_Extracted records:_
#####

/-- CANCEL reaches a stream whose pin a pass waits for. -/
theorem cancelStream_erases {s : State} {r : Request} {st : Stream} {c : Controller}
    (request : s.engine.request = some r) (unbroken : s.engine.breaking = none)
    (waits : s.reclaim.state = .pinWait) (victim : s.reclaim.victim = some st.loc.seg)
    (sound : (segAt s.log.segs st.loc.seg).suspect = false)
    (asks : ask (.eraseMark st.loc.seg)
      { pinReleased st.loc.seg s with engine := { s.engine with stream := none } } =
        { pinReleased st.loc.seg s with ctrl := c, engine := { s.engine with stream := none } }) :
    cancelStream st s =
      decidedReply r .cancelled
        (chunkPayload st.version st.length st.sent (decide (st.sent = 0)) true [])
        { pinReleased st.loc.seg s with ctrl := c } := by
  unfold cancelStream
  dsimp only
  rw [releasePin_erases (by exact waits) (by exact victim) (by exact sound)]
  refine (congrArg (endRequest _ _) asks).trans ?_
  rw [endRequest_decides (r := r) (by exact request) (by exact unbroken) (by decide)]
  exact decidedReply_dropStream r _ _ { pinReleased st.loc.seg s with ctrl := c }

theorem Controller.admits_unwanted {c : Controller} {v : Nat} (empty : c.queue = [])
    (unpaused : c.paused = none) (own : ∀ op, c.cur = some op → op.requester = .engine) :
    c.unwanted.admits (.eraseMark v) = true := by
  refine admits_of_none fun o mem => ?_
  simp only [outstanding, unwanted, empty, unpaused, List.map_nil, List.append_nil, Option.map_none,
    Option.toList_none, Option.mem_toList, Option.map_eq_some_iff] at mem
  obtain ⟨op, cur, rfl⟩ := mem
  rw [ArrayOp.requester_unwanted, own op cur]
  nofun

/-- Settles O20: what CANCEL does to each state of the engine, on the state with the queued frames
gone. -/
theorem cancelReachesTheCurrentRequest : Obligations.CancelReachesTheCurrentRequest := by
  refine ⟨fun s r ready request => ⟨fun state => ?_, fun unbroken => ⟨fun state => ?_,
      fun st state stream other => ?_, fun state kind => ?_, fun j busy other job =>
        ⟨fun g loc grant own stage kept => ?_, fun marker done left purpose => ?_, fun first =>
          ⟨fun none_ => ?_, fun g grant own => ?_, fun g v grant own stage retry kept => ?_⟩⟩⟩⟩,
    fun s r st v ready request unbroken state stream waits victim pinned sound empty unpaused =>
      ⟨fun idle => ?_, fun op cur own => ?_⟩⟩
  all_goals rw [exec_cancel_current ready request]; refine congrArg _ ?_
  · exact cancelRequest_replyWait (s := cancelled r.tag s) state
  · exact (cancelRequest_assembling (s := cancelled r.tag s) state).trans
      (endRequest_decides (s := cancelled r.tag s) request unbroken (by decide) [])
  · refine (cancelRequest_streaming (s := cancelled r.tag s) state stream).trans ?_
    rw [← cancelPayload_eq]
    exact cancelStream_plain (s := cancelled r.tag s) request unbroken fun waits victim =>
      other ⟨waits, victim⟩
  · exact cancelRequest_tidy (s := cancelled r.tag s) request state kind
  · exact (cancelRequest_job (s := cancelled r.tag s) request busy other job).trans
      (cancelJob_placed (s := cancelled r.tag s) grant own stage kept)
  · exact (cancelRequest_job (s := cancelled r.tag s) request busy other job).trans
      (cancelJob_later (by rw [jobCancellable, purpose]))
  · refine (cancelRequest_job (s := cancelled r.tag s) request busy other job).trans
      ((cancelJob_waiting (s := cancelled r.tag s) first fun g grant =>
        absurd (grant.symm.trans none_) nofun).trans ?_)
    exact none_ ▸ endJob_withdrawn (s := cancelled r.tag s) request unbroken job first s.log.grant
  · refine (cancelRequest_job (s := cancelled r.tag s) request busy other job).trans
      ((cancelJob_waiting (s := cancelled r.tag s) first fun g' grant' => ?_).trans ?_)
    · cases grant.symm.trans grant'
      exact own
    · exact grant ▸ endJob_withdrawn (s := cancelled r.tag s) request unbroken job first s.log.grant
  · exact (cancelRequest_job (s := cancelled r.tag s) request busy other job).trans
      ((cancelJob_opening (s := cancelled r.tag s) first grant own stage retry kept).trans
        (endJob_withdrawn (s := cancelled r.tag s) request unbroken job first _))
  · subst pinned
    refine (cancelRequest_streaming (s := cancelled r.tag s) state stream).trans ?_
    rw [← cancelPayload_eq]
    refine cancelStream_erases (s := cancelled r.tag s) request unbroken waits victim sound ?_
    rw [ask_idle _ _ (congrArg (Option.map ArrayOp.unwanted) idle)
      (Controller.admits_unwanted empty unpaused fun op cur => absurd (idle.symm.trans cur) nofun)]
    rfl
  · subst pinned
    refine (cancelRequest_streaming (s := cancelled r.tag s) state stream).trans ?_
    rw [← cancelPayload_eq]
    refine cancelStream_erases (s := cancelled r.tag s) request unbroken waits victim sound ?_
    rw [ask_waits _ op.unwanted _ (congrArg (Option.map ArrayOp.unwanted) cur) ?_
      (Controller.admits_unwanted empty unpaused fun op' cur' => Option.some.inj (cur.symm.trans cur') ▸ own)]
    · simp [pinReleased, cancelled, Controller.unwanted, empty]
    · intro v same
      have := op.requester_unwanted
      rw [same, own] at this
      cases this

#####

_What this task involves:_
Please, from the entries above, set down exactly the lines from the one containing "fun first =>" through the one containing "request state kind", and only those.

_Solution to this task:_
        ⟨fun g loc grant own stage kept => ?_, fun marker done left purpose => ?_, fun first =>
          ⟨fun none_ => ?_, fun g grant own => ?_, fun g v grant own stage retry kept => ?_⟩⟩⟩⟩,
    fun s r st v ready request unbroken state stream waits victim pinned sound empty unpaused =>
      ⟨fun idle => ?_, fun op cur own => ?_⟩⟩
  all_goals rw [exec_cancel_current ready request]; refine congrArg _ ?_
  · exact cancelRequest_replyWait (s := cancelled r.tag s) state
  · exact (cancelRequest_assembling (s := cancelled r.tag s) state).trans
      (endRequest_decides (s := cancelled r.tag s) request unbroken (by decide) [])
  · refine (cancelRequest_streaming (s := cancelled r.tag s) state stream).trans ?_
    rw [← cancelPayload_eq]
    exact cancelStream_plain (s := cancelled r.tag s) request unbroken fun waits victim =>
      other ⟨waits, victim⟩
  · exact cancelRequest_tidy (s := cancelled r.tag s) request state kind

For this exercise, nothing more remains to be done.